Without prejudice to the generality of Clause 17.5, Bidco expressly confirms that it intends that the provisions of this Clause 17 shall extend from time to time to any variation, increase, extension or addition of or to this Agreement.

The throat-clearing is in strikethrough. Note that it’s not your average throat-clearing! It’s double throat-clearing, with two redundant verb structures. For other examples of double throat-clearing, see this 2019 blog post. (In that post, I screenshot the Matt Boyd joke that alerted me to the possibility of double throat-clearing.)

And here’s another example with, yet again, double throat-clearing preceding language of policy:

The Executive acknowledges that the Executive specifically intends that Released Actions shall include the ADEA, except for any allegation that a breach of the ADEA occurred following the effective date of this Agreement.

That I found two such examples in quick succession is a sign that intends that is prone to the legalistic disease.

And here’s another example of redundancy that requires a bigger fix than just striking out a verb structure or two:

Each of the parties hereto intends that the provisions of Section 5-1401 and Section 5-1402 of the New York General Obligations Law shall apply to this Agreement.

Because section 5-1401 says contract parties “may agree that the law of this state shall govern their rights and duties in whole or in part, whether or not such contract, agreement or undertaking bears a reasonable relation to this state,” here’s what I’d say instead:

In accordance with section 5-1401 and section 5-1402 of the New York General Obligations Law, New York law governs this agreement.

Because the law applies only to transactions that meet the requirements, whether New York law applies could be subject to judicial scrutiny. But as MSCD § 3.500 says, in this sort of context “it would be awkward to insist on using for a governing-law provision language of intention rather than language of policy: The parties intend that New York governs … .”

Addressing Uncertainty

So far, we’ve seen only expendable instances of intends that.
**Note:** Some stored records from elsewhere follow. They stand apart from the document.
-- ==== Sys2Proof/Laws/Only.lean ====
section
/-! SUPPORT. What an operation leaves as it is, in one relation: the canonical forms are kept, and the registers and
parts of the state outside two masks are unchanged. One lemma per operation is stated with it. -/

-- One theorem at a time: elaborated side by side, the theorems of the package take a thread each while they wait.
set_option Elab.async false

set_option maxRecDepth 4000

namespace Sys2Proof.Machine

/-- The number of the register whose first instance lies at an address: registers are numbered from 0 in the order of their
addresses. -/
def regNo (a : Nat) : Nat :=
  bif Nat.ble 0x900010 a then (bif Nat.ble 0xE00208 a then (bif Nat.ble 0x1100060 a then (bif Nat.ble 0x1300038 a
    then (bif Nat.ble 0x1400010 a then (bif Nat.ble 0x1400040 a then (bif Nat.ble 0x1400100 a then (bif Nat.ble
    0x1400200 a then (bif Nat.ble 0x1400208 a then 367 else 366) else 365) else (bif Nat.ble 0x1400048 a then (bif
    Nat.ble 0x1400050 a then 364 else 363) else 362)) else (bif Nat.ble 0x1400028 a then (bif Nat.ble 0x1400030 a
    then (bif Nat.ble 0x1400038 a then 361 else 360) else 359) else (bif Nat.ble 0x1400018 a then (bif Nat.ble
    0x1400020 a then 358 else 357) else 356))) else (bif Nat.ble 0x1300060 a then (bif Nat.ble 0x1301008 a then (bif
    Nat.ble 0x1400000 a then (bif Nat.ble 0x1400008 a then 355 else 354) else 353) else (bif Nat.ble 0x1300068 a then
    (bif Nat.ble 0x1301000 a then 352 else 351) else 350)) else (bif Nat.ble 0x1300048 a then (bif Nat.ble 0x1300050
    a then (bif Nat.ble 0x1300058 a then 349 else 348) else 347) else (bif Nat.ble 0x1300040 a then 346 else 345))))
    else (bif Nat.ble 0x1200038 a then (bif Nat.ble 0x1300008 a then (bif Nat.ble 0x1300020 a then (bif Nat.ble
    0x1300028 a then (bif Nat.ble 0x1300030 a then 344 else 343) else 342) else (bif Nat.ble 0x1300010 a then (bif
    Nat.ble 0x1300018 a then 341 else 340) else 339)) else (bif Nat.ble 0x1204000 a then (bif Nat.ble 0x1208000 a
    then (bif Nat.ble 0x1300000 a then 338 else 337) else 336) else (bif Nat.ble 0x1200040 a then (bif Nat.ble
    0x1201000 a then 335 else 334) else 333))) else (bif Nat.ble 0x1200008 a then (bif Nat.ble 0x1200020 a then (bif
    Nat.ble 0x1200028 a then (bif Nat.ble 0x1200030 a then 332 else 331) else 330) else (bif Nat.ble 0x1200010 a then
    (bif Nat.ble 0x1200018 a then 329 else 328) else 327)) else (bif Nat.ble 0x1100070 a then (bif Nat.ble 0x1100078
    a then (bif Nat.ble 0x1200000 a then 326 else 325) else 324) else (bif Nat.ble 0x1100068 a then 323 else 322)))))
    else (bif Nat.ble 0xF08210 a then (bif Nat.ble 0x1000040 a then (bif Nat.ble 0x1100030 a then (bif Nat.ble
    0x1100048 a then (bif Nat.ble 0x1100050 a then (bif Nat.ble 0x1100058 a then 321 else 320) else 319) else (bif
    Nat.ble 0x1100038 a then (bif Nat.ble 0x1100040 a then 318 else 317) else 316)) else (bif Nat.ble 0x1100000 a
    then (bif Nat.ble 0x1100008 a then (bif Nat.ble 0x1100010 a then 315 else 314) else 313) else (bif Nat.ble
    0x1000048 a then (bif Nat.ble 0x1000100 a then 312 else 311) else 310))) else (bif Nat.ble 0x1000010 a then (bif
    Nat.ble 0x1000028 a then (bif Nat.ble 0x1000030 a then (bif Nat.ble 0x1000038 a then 309 else 308) else 307) else
    (bif Nat.ble 0x1000018 a then (bif Nat.ble 0x1000020 a then 306 else 305) else 304)) else (bif Nat.ble 0xF09000 a
    then (bif Nat.ble 0x1000000 a then (bif Nat.ble 0x1000008 a then 303 else 302) else 301) else (bif Nat.ble
    0xF08218 a then 300 else 299)))) else (bif Nat.ble 0xF00040 a then (bif Nat.ble 0xF00070 a then (bif Nat.ble
    0xF08100 a then (bif Nat.ble 0xF08200 a then (bif Nat.ble 0xF08208 a then 298 else 297) else 296) else (bif
    Nat.ble 0xF00078 a then (bif Nat.ble 0xF08000 a then 295 else 294) else 293)) else (bif Nat.ble 0xF00058 a then
    (bif Nat.ble 0xF00060 a then (bif Nat.ble 0xF00068 a then 292 else 291) else 290) else (bif Nat.ble 0xF00048 a
    then (bif Nat.ble 0xF00050 a then 289 else 288) else 287))) else (bif Nat.ble 0xF00010 a then (bif Nat.ble
    0xF00028 a then (bif Nat.ble 0xF00030 a then (bif Nat.ble 0xF00038 a then 286 else 285) else 284) else (bif
    Nat.ble 0xF00018 a then (bif Nat.ble 0xF00020 a then 283 else 282) else 281)) else (bif Nat.ble 0xE00308 a then
    (bif Nat.ble 0xF00000 a then (bif Nat.ble 0xF00008 a then 280 else 279) else 278) else (bif Nat.ble 0xE00300 a
    then 277 else 276)))))) else (bif Nat.ble 0xC00010 a then (bif Nat.ble 0xD01010 a then (bif Nat.ble 0xE00018 a
    then (bif Nat.ble 0xE00048 a then (bif Nat.ble 0xE00108 a then (bif Nat.ble 0xE00110 a then (bif Nat.ble 0xE00200
    a then 275 else 274) else 273) else (bif Nat.ble 0xE00050 a then (bif Nat.ble 0xE00100 a then 272 else 271) else
    270)) else (bif Nat.ble 0xE00030 a then (bif Nat.ble 0xE00038 a then (bif Nat.ble 0xE00040 a then 269 else 268)
    else 267) else (bif Nat.ble 0xE00020 a then (bif Nat.ble 0xE00028 a then 266 else 265) else 264))) else (bif
    Nat.ble 0xD02018 a then (bif Nat.ble 0xE00000 a then (bif Nat.ble 0xE00008 a then (bif Nat.ble 0xE00010 a then
    263 else 262) else 261) else (bif Nat.ble 0xD02020 a then (bif Nat.ble 0xD02028 a then 260 else 259) else 258))
    else (bif Nat.ble 0xD02000 a then (bif Nat.ble 0xD02008 a then (bif Nat.ble 0xD02010 a then 257 else 256) else
    255) else (bif Nat.ble 0xD01018 a then 254 else 253)))) else (bif Nat.ble 0xC00098 a then (bif Nat.ble 0xC000C8 a
    then (bif Nat.ble 0xD00010 a then (bif Nat.ble 0xD01000 a then (bif Nat.ble 0xD01008 a then 252 else 251) else
    250) else (bif Nat.ble 0xD00000 a then (bif Nat.ble 0xD00008 a then 249 else 248) else 247)) else (bif Nat.ble
    0xC000B0 a then (bif Nat.ble 0xC000B8 a then (bif Nat.ble 0xC000C0 a then 246 else 245) else 244) else (bif
    Nat.ble 0xC000A0 a then (bif Nat.ble 0xC000A8 a then 243 else 242) else 241))) else (bif Nat.ble 0xC00068 a then
    (bif Nat.ble 0xC00080 a then (bif Nat.ble 0xC00088 a then (bif Nat.ble 0xC00090 a then 240 else 239) else 238)
    else (bif Nat.ble 0xC00070 a then (bif Nat.ble 0xC00078 a then 237 else 236) else 235)) else (bif Nat.ble
    0xC00020 a then (bif Nat.ble 0xC00028 a then (bif Nat.ble 0xC00048 a then 234 else 233) else 232) else (bif
    Nat.ble 0xC00018 a then 231 else 230))))) else (bif Nat.ble 0xA00038 a then (bif Nat.ble 0xB00010 a then (bif
    Nat.ble 0xB00040 a then (bif Nat.ble 0xB01010 a then (bif Nat.ble 0xC00000 a then (bif Nat.ble 0xC00008 a then
    229 else 228) else 227) else (bif Nat.ble 0xB01000 a then (bif Nat.ble 0xB01008 a then 226 else 225) else 224))
    else (bif Nat.ble 0xB00028 a then (bif Nat.ble 0xB00030 a then (bif Nat.ble 0xB00038 a then 223 else 222) else
    221) else (bif Nat.ble 0xB00018 a then (bif Nat.ble 0xB00020 a then 220 else 219) else 218))) else (bif Nat.ble
    0xA00060 a then (bif Nat.ble 0xA00078 a then (bif Nat.ble 0xB00000 a then (bif Nat.ble 0xB00008 a then 217 else
    216) else 215) else (bif Nat.ble 0xA00068 a then (bif Nat.ble 0xA00070 a then 214 else 213) else 212)) else (bif
    Nat.ble 0xA00048 a then (bif Nat.ble 0xA00050 a then (bif Nat.ble 0xA00058 a then 211 else 210) else 209) else
    (bif Nat.ble 0xA00040 a then 208 else 207)))) else (bif Nat.ble 0x900400 a then (bif Nat.ble 0xA00008 a then (bif
    Nat.ble 0xA00020 a then (bif Nat.ble 0xA00028 a then (bif Nat.ble 0xA00030 a then 206 else 205) else 204) else
    (bif Nat.ble 0xA00010 a then (bif Nat.ble 0xA00018 a then 203 else 202) else 201)) else (bif Nat.ble 0x901008 a
    then (bif Nat.ble 0x910000 a then (bif Nat.ble 0xA00000 a then 200 else 199) else 198) else (bif Nat.ble 0x900408
    a then (bif Nat.ble 0x901000 a then 197 else 196) else 195))) else (bif Nat.ble 0x900038 a then (bif Nat.ble
    0x900050 a then (bif Nat.ble 0x900058 a then (bif Nat.ble 0x900060 a then 194 else 193) else 192) else (bif
    Nat.ble 0x900040 a then (bif Nat.ble 0x900048 a then 191 else 190) else 189)) else (bif Nat.ble 0x900020 a then
    (bif Nat.ble 0x900028 a then (bif Nat.ble 0x900030 a then 188 else 187) else 186) else (bif Nat.ble 0x900018 a
    then 185 else 184))))))) else (bif Nat.ble 0x580018 a then (bif Nat.ble 0x604060 a then (bif Nat.ble 0x701138 a
    then (bif Nat.ble 0x800048 a then (bif Nat.ble 0x800100 a then (bif Nat.ble 0x801010 a then (bif Nat.ble 0x900000
    a then (bif Nat.ble 0x900008 a then 183 else 182) else 181) else (bif Nat.ble 0x801000 a then (bif Nat.ble
    0x801008 a then 180 else 179) else 178)) else (bif Nat.ble 0x800060 a then (bif Nat.ble 0x800068 a then (bif
    Nat.ble 0x800070 a then 177 else 176) else 175) else (bif Nat.ble 0x800050 a then (bif Nat.ble 0x800058 a then
    174 else 173) else 172))) else (bif Nat.ble 0x800018 a then (bif Nat.ble 0x800030 a then (bif Nat.ble 0x800038 a
    then (bif Nat.ble 0x800040 a then 171 else 170) else 169) else (bif Nat.ble 0x800020 a then (bif Nat.ble 0x800028
    a then 168 else 167) else 166)) else (bif Nat.ble 0x800000 a then (bif Nat.ble 0x800008 a then (bif Nat.ble
    0x800010 a then 165 else 164) else 163) else (bif Nat.ble 0x701140 a then 162 else 161)))) else (bif Nat.ble
    0x701018 a then (bif Nat.ble 0x701108 a then (bif Nat.ble 0x701120 a then (bif Nat.ble 0x701128 a then (bif
    Nat.ble 0x701130 a then 160 else 159) else 158) else (bif Nat.ble 0x701110 a then (bif Nat.ble 0x701118 a then
    157 else 156) else 155)) else (bif Nat.ble 0x701080 a then (bif Nat.ble 0x7010C0 a then (bif Nat.ble 0x701100 a
    then 154 else 153) else 152) else (bif Nat.ble 0x701020 a then (bif Nat.ble 0x701040 a then 151 else 150) else
    149))) else (bif Nat.ble 0x700010 a then (bif Nat.ble 0x701000 a then (bif Nat.ble 0x701008 a then (bif Nat.ble
    0x701010 a then 148 else 147) else 146) else (bif Nat.ble 0x700030 a then (bif Nat.ble 0x700038 a then 145 else
    144) else 143)) else (bif Nat.ble 0x604070 a then (bif Nat.ble 0x700000 a then (bif Nat.ble 0x700008 a then 142
    else 141) else 140) else (bif Nat.ble 0x604068 a then 139 else 138))))) else (bif Nat.ble 0x601050 a then (bif
    Nat.ble 0x604000 a then (bif Nat.ble 0x604030 a then (bif Nat.ble 0x604048 a then (bif Nat.ble 0x604050 a then
    (bif Nat.ble 0x604058 a then 137 else 136) else 135) else (bif Nat.ble 0x604038 a then (bif Nat.ble 0x604040 a
    then 134 else 133) else 132)) else (bif Nat.ble 0x604018 a then (bif Nat.ble 0x604020 a then (bif Nat.ble
    0x604028 a then 131 else 130) else 129) else (bif Nat.ble 0x604008 a then (bif Nat.ble 0x604010 a then 128 else
    127) else 126))) else (bif Nat.ble 0x601078 a then (bif Nat.ble 0x601090 a then (bif Nat.ble 0x601098 a then (bif
    Nat.ble 0x6010A0 a then 125 else 124) else 123) else (bif Nat.ble 0x601080 a then (bif Nat.ble 0x601088 a then
    122 else 121) else 120)) else (bif Nat.ble 0x601060 a then (bif Nat.ble 0x601068 a then (bif Nat.ble 0x601070 a
    then 119 else 118) else 117) else (bif Nat.ble 0x601058 a then 116 else 115)))) else (bif Nat.ble 0x600050 a then
    (bif Nat.ble 0x601020 a then (bif Nat.ble 0x601038 a then (bif Nat.ble 0x601040 a then (bif Nat.ble 0x601048 a
    then 114 else 113) else 112) else (bif Nat.ble 0x601028 a then (bif Nat.ble 0x601030 a then 111 else 110) else
    109)) else (bif Nat.ble 0x601008 a then (bif Nat.ble 0x601010 a then (bif Nat.ble 0x601018 a then 108 else 107)
    else 106) else (bif Nat.ble 0x600058 a then (bif Nat.ble 0x601000 a then 105 else 104) else 103))) else (bif
    Nat.ble 0x600020 a then (bif Nat.ble 0x600038 a then (bif Nat.ble 0x600040 a then (bif Nat.ble 0x600048 a then
    102 else 101) else 100) else (bif Nat.ble 0x600028 a then (bif Nat.ble 0x600030 a then 99 else 98) else 97)) else
    (bif Nat.ble 0x600008 a then (bif Nat.ble 0x600010 a then (bif Nat.ble 0x600018 a then 96 else 95) else 94) else
    (bif Nat.ble 0x600000 a then 93 else 92)))))) else (bif Nat.ble 0x300028 a then (bif Nat.ble 0x400068 a then (bif
    Nat.ble 0x500030 a then (bif Nat.ble 0x500060 a then (bif Nat.ble 0x580000 a then (bif Nat.ble 0x580008 a then
    (bif Nat.ble 0x580010 a then 91 else 90) else 89) else (bif Nat.ble 0x500068 a then (bif Nat.ble 0x500070 a then
    88 else 87) else 86)) else (bif Nat.ble 0x500048 a then (bif Nat.ble 0x500050 a then (bif Nat.ble 0x500058 a then
    85 else 84) else 83) else (bif Nat.ble 0x500038 a then (bif Nat.ble 0x500040 a then 82 else 81) else 80))) else
    (bif Nat.ble 0x500000 a then (bif Nat.ble 0x500018 a then (bif Nat.ble 0x500020 a then (bif Nat.ble 0x500028 a
    then 79 else 78) else 77) else (bif Nat.ble 0x500008 a then (bif Nat.ble 0x500010 a then 76 else 75) else 74))
    else (bif Nat.ble 0x410000 a then (bif Nat.ble 0x430000 a then (bif Nat.ble 0x440000 a then 73 else 72) else 71)
    else (bif Nat.ble 0x400070 a then 70 else 69)))) else (bif Nat.ble 0x400008 a then (bif Nat.ble 0x400038 a then
    (bif Nat.ble 0x400050 a then (bif Nat.ble 0x400058 a then (bif Nat.ble 0x400060 a then 68 else 67) else 66) else
    (bif Nat.ble 0x400040 a then (bif Nat.ble 0x400048 a then 65 else 64) else 63)) else (bif Nat.ble 0x400020 a then
    (bif Nat.ble 0x400028 a then (bif Nat.ble 0x400030 a then 62 else 61) else 60) else (bif Nat.ble 0x400010 a then
    (bif Nat.ble 0x400018 a then 59 else 58) else 57))) else (bif Nat.ble 0x300050 a then (bif Nat.ble 0x300068 a
    then (bif Nat.ble 0x300070 a then (bif Nat.ble 0x400000 a then 56 else 55) else 54) else (bif Nat.ble 0x300058 a
    then (bif Nat.ble 0x300060 a then 53 else 52) else 51)) else (bif Nat.ble 0x300038 a then (bif Nat.ble 0x300040 a
    then (bif Nat.ble 0x300048 a then 50 else 49) else 48) else (bif Nat.ble 0x300030 a then 47 else 46))))) else
    (bif Nat.ble 0x130008 a then (bif Nat.ble 0x200040 a then (bif Nat.ble 0x201010 a then (bif Nat.ble 0x300010 a
    then (bif Nat.ble 0x300018 a then (bif Nat.ble 0x300020 a then 45 else 44) else 43) else (bif Nat.ble 0x300000 a
    then (bif Nat.ble 0x300008 a then 42 else 41) else 40)) else (bif Nat.ble 0x200058 a then (bif Nat.ble 0x201000 a
    then (bif Nat.ble 0x201008 a then 39 else 38) else 37) else (bif Nat.ble 0x200048 a then (bif Nat.ble 0x200050 a
    then 36 else 35) else 34))) else (bif Nat.ble 0x200010 a then (bif Nat.ble 0x200028 a then (bif Nat.ble 0x200030
    a then (bif Nat.ble 0x200038 a then 33 else 32) else 31) else (bif Nat.ble 0x200018 a then (bif Nat.ble 0x200020
    a then 30 else 29) else 28)) else (bif Nat.ble 0x140008 a then (bif Nat.ble 0x200000 a then (bif Nat.ble 0x200008
    a then 27 else 26) else 25) else (bif Nat.ble 0x140000 a then 24 else 23)))) else (bif Nat.ble 0x100038 a then
    (bif Nat.ble 0x101018 a then (bif Nat.ble 0x101030 a then (bif Nat.ble 0x120000 a then (bif Nat.ble 0x130000 a
    then 22 else 21) else 20) else (bif Nat.ble 0x101020 a then (bif Nat.ble 0x101028 a then 19 else 18) else 17))
    else (bif Nat.ble 0x101000 a then (bif Nat.ble 0x101008 a then (bif Nat.ble 0x101010 a then 16 else 15) else 14)
    else (bif Nat.ble 0x100040 a then (bif Nat.ble 0x100048 a then 13 else 12) else 11))) else (bif Nat.ble 0x100008
    a then (bif Nat.ble 0x100020 a then (bif Nat.ble 0x100028 a then (bif Nat.ble 0x100030 a then 10 else 9) else 8)
    else (bif Nat.ble 0x100010 a then (bif Nat.ble 0x100018 a then 7 else 6) else 5)) else (bif Nat.ble 0x10 a then
    (bif Nat.ble 0x18 a then (bif Nat.ble 0x20 a then 4 else 3) else 2) else (bif Nat.ble 0x8 a then 1 else 0)))))))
But starting at MSCD § 3.491, MSCD devotes an entire category of contract language—language of intention—to intends that. Here’s the example offered:

The parties intend that the Consultant will be an independent contractor.

Use of intend that is justified in this context. At signing, the parties might be satisfied that the relationship between the company and the consultant complies with legal requirements, but the relationship might change. If it changes to one that is incompatible with a consulting arrangement, a provision saying The Consultant will be an independent contractor would no longer reflect reality. Using intend that reflects that reality.

But perhaps a more accurate way to express what’s going on would be to say, The parties believe that the arrangement provided for in this agreement is consistent with the Consultant being an independent contractor.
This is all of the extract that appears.